Dopo le parole del console,ho pensato che il peggio fosse finito e mi sono rilassato godendomi il sole e  la sensazione indescrivibile  di essere l’oggetto del desiderio dei circa 150 spettatori ,cioè  un italiano vero. Ma le sensazione è durata giusto per i  minuti in cui hanno tolto il microfono al console e  lo hanno dato alla presentatrice di turno ,che ha annunciato il grande coro dei 10 bimbi della “escuela italiana” e a seguire l’esibizione del coro degli adulti, molto in avanti con l’età. Mi aspettavano 6 canzoni popolari ed io ho cominciato a stilare nella mia mente la possibile lista : “sicuro ci sarà Bella ciao,no ,macchè è popolare,ma troppo faziosa, vedi i signori che ci sono e vedi le loro pellicce,le loro parrucche…” Le mie speculazioni non erano ancora finite quando irrompe il suono di un piano e le voci da usignolo dei bambini che stonavano canzoni, popolari probabilmente ai nonni che lasciarono 70 anni orsono l’Italia. Saranno state le divise saranno state le canzoni, a me  sembrava di vivere  una riunione dei bimbi “balilla” durante un cerimonia del ventennio . Quando hanno terminato i bambini, ormai la cerimonia aveva già dato il meglio di sé. Il coro degli attempati Italo-argentini, ha seguito quello dei bimbi per  la popolarità dei pezzi cantati,tra i quali una mazurca. Alla fine della cerimonia , saranno state le parole del console, saranno state le canzoni popolari avevo fame. Avevamo un un’unica missione prima di poter andare a casa e ripensare piacevolmente alle 2 ore più grottesche da quando sto in Argentina : scroccare un pranzo.
L’obiettivo era il console, che sì è dileguato tra la folla. Adesso che il console era saltato, l’unica speranza era rintracciare la presidentessa del circolo dei lucani a Mendoza. Mi è bastato dire di essere italiano e subito è spuntata la presidentessa. Anche lei attempata,anche lei italo-argentina e anche lei con indosso una pelliccia. Con lei, che non sembrava tanto interessata a rispolverare le radici, chiacchierando con un gioviane lucano, non è bastata la simpatia.

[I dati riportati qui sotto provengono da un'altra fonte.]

-- ==== Sys2Proof/Machine/Float.lean ====
section
/-! DEFINITION. Floating point: values are exact (a sign, a natural number and a power of two), every operation is exact and
rounded once (R48-R58, R339-R342). -/

namespace Sys2Proof.Machine

/-- A binary format: exponent bits and fraction bits (R48). -/
structure Fmt where
  eb : Nat
  fb : Nat
  deriving DecidableEq, Repr

/-- The floating-point formats by AV fmt 0..3: FP64, FP32, BF16, FP16 (R48, R256). -/
def fpFmt (f : Nat) : Fmt :=
  match f with
  | 0 => ⟨11, 52⟩
  | 1 => ⟨8, 23⟩
  | 2 => ⟨8, 7⟩
  | _ => ⟨5, 10⟩

def Fmt.bias (f : Fmt) : Nat := 2 ^ (f.eb - 1) - 1
def Fmt.width (f : Fmt) : Nat := 1 + f.eb + f.fb
/-- Bits of +infinity. -/
def Fmt.infBits (f : Fmt) : Nat := (2 ^ f.eb - 1) * 2 ^ f.fb
/-- The canonical quiet NaN (R48, R50). -/
def Fmt.qnan (f : Fmt) : Nat := f.infBits + 2 ^ (f.fb - 1)
def Fmt.signBit (f : Fmt) : Nat := 2 ^ (f.eb + f.fb)

/-- A floating-point datum: a NaN, an infinity, or ±m × 2^e. -/
inductive FVal where
  | nan
  | inf (neg : Bool)
  | fin (neg : Bool) (m : Nat) (e : Int)
  deriving DecidableEq, Repr

/-- The datum that bits denote (R48). -/
def unpack (f : Fmt) (n : Nat) : FVal :=
  let s := bt n (f.eb + f.fb)
  let ex := bf n (f.eb + f.fb - 1) f.fb
  let fr := n % 2 ^ f.fb
  if ex = 2 ^ f.eb - 1 then (if fr = 0 then .inf s else .nan)
  else if ex = 0 then .fin s fr (1 - (f.bias : Int) - f.fb)
  else .fin s (2 ^ f.fb + fr) ((ex : Int) - f.bias - f.fb)

/-- Does a magnitude go up? rounding mode, sign, retained low bit, and the remainder against half: R53. -/
def roundUp (mode : Nat) (neg odd : Bool) (rem half : Nat) : Bool :=
  match mode with
  | 0 => decide (half < rem) || (rem == half && odd)
  | 1 => false
  | 2 => !neg && rem != 0
  | _ => neg && rem != 0

/-- m × 2^(-sh), sh ≥ 0, rounded to an integer. -/
def roundShift (mode : Nat) (neg : Bool) (m sh : Nat) : Nat :=
  if sh = 0 then m
  else
    let q := m / 2 ^ sh
    if roundUp mode neg (q % 2 == 1) (m % 2 ^ sh) (2 ^ (sh - 1)) then q + 1 else q

/-- Overflow by mode and sign (R56). -/
def overflowBits (f : Fmt) (mode : Nat) (neg : Bool) : Nat :=
  let toInf := match mode with | 0 => true | 1 => false | 2 => !neg | _ => neg
  (if neg then f.signBit else 0) + (if toInf then f.infBits else f.infBits - 1)

/-- ±m × 2^e rounded once to a format (R53, R56). -/
def roundFp (f : Fmt) (mode : Nat) (neg : Bool) (m : Nat) (e : Int) : Nat :=
  let sg := if neg then f.signBit else 0
  if m = 0 then sg
  else
    let top : Int := e + Nat.log2 m
    let emin : Int := 1 - (f.bias : Int)
    let q : Int := max top emin - f.fb
    if (f.bias : Int) + 1 < top then overflowBits f mode neg
    else
      let sig := if q ≤ e then m * 2 ^ (e - q).toNat else roundShift mode neg m (q - e).toNat
      let bits := if sig < 2 ^ f.fb then sig else ((q + f.fb + f.bias).toNat) * 2 ^ f.fb + (sig - 2 ^ f.fb)
      if f.infBits ≤ bits then overflowBits f mode neg else sg + bits

/-- A datum rounded to a format. -/
def pack (f : Fmt) (mode : Nat) : FVal → Nat
  | .nan => f.qnan
  | .inf s => (if s then f.signBit else 0) + f.infBits
  | .fin s m e => roundFp f mode s m e

def FVal.neg : FVal → FVal
  | .nan => .nan
  | .inf s => .inf (!s)
  | .fin s m e => .fin (!s) m e

/-- The exact product. -/
def FVal.mul : FVal → FVal → FVal
  | .nan, _ => .nan
  | _, .nan => .nan
  | .inf s, .inf t => .inf (s != t)
  | .inf s, .fin t m _ => if m = 0 then .nan else .inf (s != t)
  | .fin s m _, .inf t => if m = 0 then .nan else .inf (s != t)
  | .fin s m e, .fin t n g => .fin (s != t) (m * n) (e + g)

/-- The least exponent among finite terms. -/
def minExp : List FVal → Int → Int
  | [], e => e
  | .fin _ _ g :: t, e => minExp t (min g e)
  | _ :: t, e => minExp t e

/-- The sum of finite terms in units of 2^e. -/
def sumInt (e : Int) : List FVal → Int
  | [] => 0
  | .fin s m g :: t => (if s then -1 else 1) * ((m * 2 ^ (g - e).toNat : Nat) : Int) + sumInt e t
  | _ :: t => sumInt e t

def isNegZero : FVal → Bool
  | .fin true 0 _ => true
  | _ => false

/-- The exact sum of terms (R49, R50, R76); `rdn` gives an exact zero sum of mixed signs the sign −. -/
def sumAll (rdn : Bool) (ts : List FVal) : FVal :=
  if ts.contains .nan then .nan
  else if ts.contains (.inf true) then (if ts.contains (.inf false) then .nan else .inf true)
  else if ts.contains (.inf false) then .inf false
  else
    let e := minExp ts 0
    let v := sumInt e ts
    if v = 0 then .fin (if ts.all isNegZero then true else if ts.all (fun t => match t with | .fin false 0 _ => true | _ => false) then false else rdn) 0 0
    else .fin (decide (v < 0)) v.natAbs e

/-- x + y, x × y and x × y + z rounded once (R56). -/
def fpAdd (f : Fmt) (mode x y : Nat) : Nat := pack f mode (sumAll (mode == 3) [unpack f x, unpack f y])
def fpSub (f : Fmt) (mode x y : Nat) : Nat := pack f mode (sumAll (mode == 3) [unpack f x, (unpack f y).neg])
def fpMul (f : Fmt) (mode x y : Nat) : Nat := pack f mode ((unpack f x).mul (unpack f y))
def fpFma (f : Fmt) (mode x y z : Nat) (negP negZ : Bool) : Nat :=
  let pr := (unpack f x).mul (unpack f y)
  let z' := unpack f z
  pack f mode (sumAll (mode == 3) [if negP then pr.neg else pr, if negZ then z'.neg else z'])

/-- Order of finite or infinite data, −0 below +0: negative when x < y. -/
def fcmp (zeros : Bool) : FVal → FVal → Ordering
  | .nan, _ => .eq
  | _, .nan => .eq
  | .inf s, .inf t => if s = t then .eq else if s then .lt else .gt
  | .inf s, .fin .. => if s then .lt else .gt
  | .fin .., .inf t => if t then .gt else .lt
  | .fin s m e, .fin t n g =>
    let k := min e g
    let v := sumInt k [.fin s m e]
    let w := sumInt k [.fin t n g]
    if v < w then .lt else if w < v then .gt
    else if zeros && m == 0 && s != t then (if s then .lt else .gt) else .eq

/-- VMIN and VMAX (R339): any NaN gives the canonical NaN; −0 counts as less than +0. -/
def fpMin (f : Fmt) (x y : Nat) : Nat :=
  if unpack f x = .nan ∨ unpack f y = .nan then f.qnan else if fcmp true (unpack f y) (unpack f x) = .lt then y else x
def fpMax (f : Fmt) (x y : Nat) : Nat :=
  if unpack f x = .nan ∨ unpack f y = .nan then f.qnan else if fcmp true (unpack f x) (unpack f y) = .lt then y else x

/-- VCMP on floating-point lanes (R343). -/
def cmpFp (f : Fmt) (cond x y : Nat) : Bool :=
  let a := unpack f x
  let b := unpack f y
  if a = .nan ∨ b = .nan then cond == 1
  else
    match cond with
    | 0 => fcmp false a b == .eq
    | 1 => fcmp false a b != .eq
    | 2 => fcmp false a b == .lt
    | _ => fcmp false a b != .gt

/-! ### Conversions (R57, R58) -/

/-- An exact integer as a datum. -/
def ofIntVal (v : Int) : FVal := .fin (decide (v < 0)) v.natAbs 0

/-- A finite datum rounded to an integer. -/
def roundInt (mode : Nat) (neg : Bool) (m : Nat) (e : Int) : Int :=
  let mag := if 0 ≤ e then m * 2 ^ e.toNat else roundShift mode neg m (-e).toNat
  if neg then -(mag : Int) else mag

/-- Floating point to an integer lane (R57). -/
def fpToInt (n : Nat) (unsigned sat : Bool) (mode : Nat) : FVal → Nat
  | .nan => 0
  | .inf s => reduce n unsigned true (if s then -(2 ^ 70 : Int) else 2 ^ 70)
  | .fin s m e => reduce n unsigned sat (roundInt mode s m e)

/-! ### Elementary functions (R342) -/

/-- Integer square root, bit by bit from bit `k - 1`. -/
def isqrt : Nat → Nat → Nat → Nat
  | 0, r, _ => r
  | k + 1, r, n => if (r + 2 ^ k) * (r + 2 ^ k) ≤ n then isqrt k (r + 2 ^ k) n else isqrt k r n

/-- A quotient with a sticky low bit: num / den in units of 2^-1. -/
def stickyDiv (num den : Nat) : Nat := 2 * (num / den) + (if num % den = 0 then 0 else 1)

/-- 1 / x (R342). -/
def fpRcp (f : Fmt) (mode x : Nat) : Nat :=
  match unpack f x with
  | .nan => f.qnan
  | .inf s => if s then f.signBit else 0
  | .fin s m e =>
    if m = 0 then (if s then f.signBit else 0) + f.infBits
    else roundFp f mode s (stickyDiv (2 ^ 200) m) (-e - 201)

/-- 1 / √x (R342). -/
def fpRsq (f : Fmt) (mode x : Nat) : Nat :=
  match unpack f x with
  | .nan => f.qnan
  | .inf s => if s then f.qnan else 0
  | .fin s m e =>
    if m = 0 then (if s then f.signBit else 0) + f.infBits
    else if s then f.qnan
    else
      let odd := e % 2 ≠ 0
      let m' := if odd then 2 * m else m
      let e' := if odd then e - 1 else e
      let n := 2 ^ 400 / m'
      let r := isqrt 201 0 n
      roundFp f mode false (2 * r + (if r * r * m' = 2 ^ 400 then 0 else 1)) (-(e' / 2) - 201)

/-- Bits after the point in the interval evaluation below. -/
def fixP : Nat := 256

/-- Terms z^(2i+1) / (2i+1), from the power `zp`, in fixed point: the series of atanh. -/
def atanhGo : Nat → Nat → Nat → Nat → Nat
  | 0, _, _, _ => 0
  | k + 1, i, zp, z2 => zp / (2 * i + 1) + atanhGo k (i + 1) (zp * z2 / 2 ^ fixP) z2

/-- ln 2 = 2 atanh(1/3), in fixed point, low by fewer than 2^9 units. -/
def ln2 : Nat := 2 * atanhGo 90 0 (2 ^ fixP / 3) (2 ^ fixP / 9)

/-- Terms y^i / i! in fixed point. -/
def expGo : Nat → Nat → Nat → Nat → Nat
  | 0, _, _, _ => 0
  | k + 1, i, t, y => t + expGo k (i + 1) (t * y / 2 ^ fixP / (i + 1)) y

/-- A value known to lie between lo and hi times 2^e, rounded, or none when the two ends round apart. -/
def roundBetween (f : Fmt) (mode : Nat) (neg : Bool) (lo hi : Nat) (e : Int) : Option Nat :=
  let a := roundFp f mode neg lo e
  if a = roundFp f mode neg hi e then some a else none

/-- 2^x rounded once (R342). -/
def fpExp2 (code : Nat) (f : Fmt) (mode x : Nat) : Nat :=
  match unpack f x with
  | .nan => f.qnan
  | .inf s => if s then 0 else f.infBits
  | .fin s m e =>
    if m = 0 then roundFp f mode false 1 0
    else
      let top : Int := e + Nat.log2 m
      if 12 ≤ top then (if s then roundFp f mode false 1 (-100000) else overflowBits f mode false)
      else if top < -100 then roundFp f mode false (if s then 2 ^ 150 - 1 else 2 ^ 150 + 1) (-150)
      else
        -- x as floor and fraction in units of 2^-k
        let k := (max 0 (-e)).toNat
        let v : Int := (if s then -1 else 1) * ((m * 2 ^ (max 0 e).toNat : Nat) : Int)
        let fl := v / (2 ^ k : Nat)
        let fr := (v % (2 ^ k : Nat)).toNat
        if fr = 0 then roundFp f mode false 1 fl
        else
          let y := fr * ln2 / 2 ^ k
          let r := expGo 80 0 (2 ^ fixP) y
          match roundBetween f mode false (r - 2 ^ 16) (r + 2 ^ 16) (fl - fixP) with
          | some b => b
          | none => Config.transcendental 6 code mode x

/-- log2 x rounded once (R342). -/
def fpLog2 (code : Nat) (f : Fmt) (mode x : Nat) : Nat :=
  match unpack f x with
  | .nan => f.qnan
  | .inf s => if s then f.qnan else f.infBits
  | .fin s m e =>
    if m = 0 then f.signBit + f.infBits
    else if s then f.qnan
    else
      let l := Nat.log2 m
      let ex : Int := e + l
      if m = 2 ^ l then pack f mode (ofIntVal ex)
      else
        let t := m * 2 ^ fixP / 2 ^ l
        let z := (t - 2 ^ fixP) * 2 ^ fixP / (t + 2 ^ fixP)
        let lnT := 2 * atanhGo 90 0 z (z * z / 2 ^ fixP)
        let lg2 := lnT * 2 ^ fixP / ln2
        let lo : Int := ex * (2 ^ fixP : Nat) + lg2 - (2 ^ 16 : Nat)
        let hi : Int := ex * (2 ^ fixP : Nat) + lg2 + (2 ^ 16 : Nat)
        if 0 < lo then
          match roundBetween f mode false lo.toNat hi.toNat (-fixP) with
          | some b => b
          | none => Config.transcendental 7 code mode x
        else if hi < 0 then
          match roundBetween f mode true (-hi).toNat (-lo).toNat (-fixP) with
          | some b => b
          | none => Config.transcendental 7 code mode x
        else Config.transcendental 7 code mode x

/-! ### Block floating point (R67-R72) -/

/-- Exponent of the unit of a block of an INT8 or BFP code at scale s (R67). -/
def unitExp (code s : Nat) : Int :=
  if code = 0x08 then (s : Int) - 127 else (s : Int) - 127 - ((code : Int) - 0x12)

/-- The datum of an element with its block's code and scale (R48, R67, R68). -/
def elemVal (code s raw : Nat) : FVal :=
  match code with
  | 0x01 => unpack (fpFmt 0) raw
  | 0x02 => unpack (fpFmt 1) raw
  | 0x03 => unpack (fpFmt 2) raw
  | 0x04 => unpack (fpFmt 3) raw
  | _ =>
    if s = 255 then .nan
    else if s = 0 then .fin false 0 0
    else
      let b := if code = 0x08 then 8 else code - 0x10
      let v := sgn b raw
      .fin (decide (v < 0)) v.natAbs (unitExp code s)

/-- x / unit(s) rounded to an integer; none for an infinity (R69). -/
def quotRound (mode : Nat) (u : Int) : FVal → Option Int
  | .fin s m e => some (roundInt mode s m (e - u))
  | _ => none

/-- Every rounded quotient lies in the mantissa range of b bits (R69). -/
def fitsScale (mode b : Nat) (u : Int) (xs : List FVal) : Bool :=
  xs.all fun x =>
    match quotRound mode u x with
    | some v => decide (-(2 ^ (b - 1) : Int) ≤ v) && decide (v ≤ (2 ^ (b - 1) : Int) - 1)
    | none => false

/-- The smallest fitting scale from s on, at most 254 (R69). -/
def findScale (mode b code : Nat) (xs : List FVal) : Nat → Nat → Nat
  | 0, s => s
  | k + 1, s => if s < 254 && !fitsScale mode b (unitExp code s) xs then findScale mode b code xs k (s + 1) else s

/-- A mantissa clamped to b bits (R69). -/
def clampB (b : Nat) (v : Int) : Int := max (-(2 ^ (b - 1) : Int)) (min v ((2 ^ (b - 1) : Int) - 1))

/-- A block from a code, a scale and mantissas; pad bits 0 (R61, R64, R70). -/
def mkBlock (code s : Nat) (ms : List Nat) : Nat := code + 256 * s + 65536 * ofBits (if code = 0x08 then 8 else code - 0x10) ms
where
  /-- fields of b bits, lowest first -/
  ofBits (b : Nat) : List Nat → Nat
    | [] => 0
    | x :: t => x % 2 ^ b + 2 ^ b * ofBits b t

/-- Quantisation (R69, R70). -/
def quantise (mode code : Nat) (xs : List FVal) : Nat :=
  let b := if code = 0x08 then 8 else code - 0x10
  if xs.contains .nan then mkBlock code 255 (xs.map fun _ => 0)
  else if xs.all (fun x => match x with | .fin _ 0 _ => true | _ => false) then mkBlock code 0 (xs.map fun _ => 0)
  else
    let s := findScale mode b code xs 254 1
    mkBlock code s (xs.map fun x =>
      match x with
      | .inf sg => cut b (clampB b (if sg then -(2 ^ 40 : Int) else 2 ^ 40))
      | .fin sg m e => cut b (clampB b (roundInt mode sg m (e - unitExp code s)))
      | .nan => 0)

/-- Rescaling of a block's mantissas (R72). -/
def rescale (mode code s s2 : Nat) (ms : List Nat) : Nat :=
  let b := if code = 0x08 then 8 else code - 0x10
  if s = 255 ∨ s2 = 255 then mkBlock code 255 (ms.map fun _ => 0)
  else if s = 0 ∨ s2 = 0 then mkBlock code 0 (ms.map fun _ => 0)
  else
    mkBlock code s2 (ms.map fun raw =>
      let v := sgn b raw
      cut b (clampB b (roundInt mode (decide (v < 0)) v.natAbs ((s : Int) - s2))))

end Sys2Proof.Machine
end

Morale della favola: sognavamo un piatto di orecchiette o ravioli serviti da una bella donna lucana ,seduti ad una tavolata di 20/30 persone, con le damigiane di vino rosso piene e ci siamo ritrovati in due seduti al tavolo della nostra cucina con una frittatina da 2 uova e acqua del rubinetto da bere.
Paz amor y libertad.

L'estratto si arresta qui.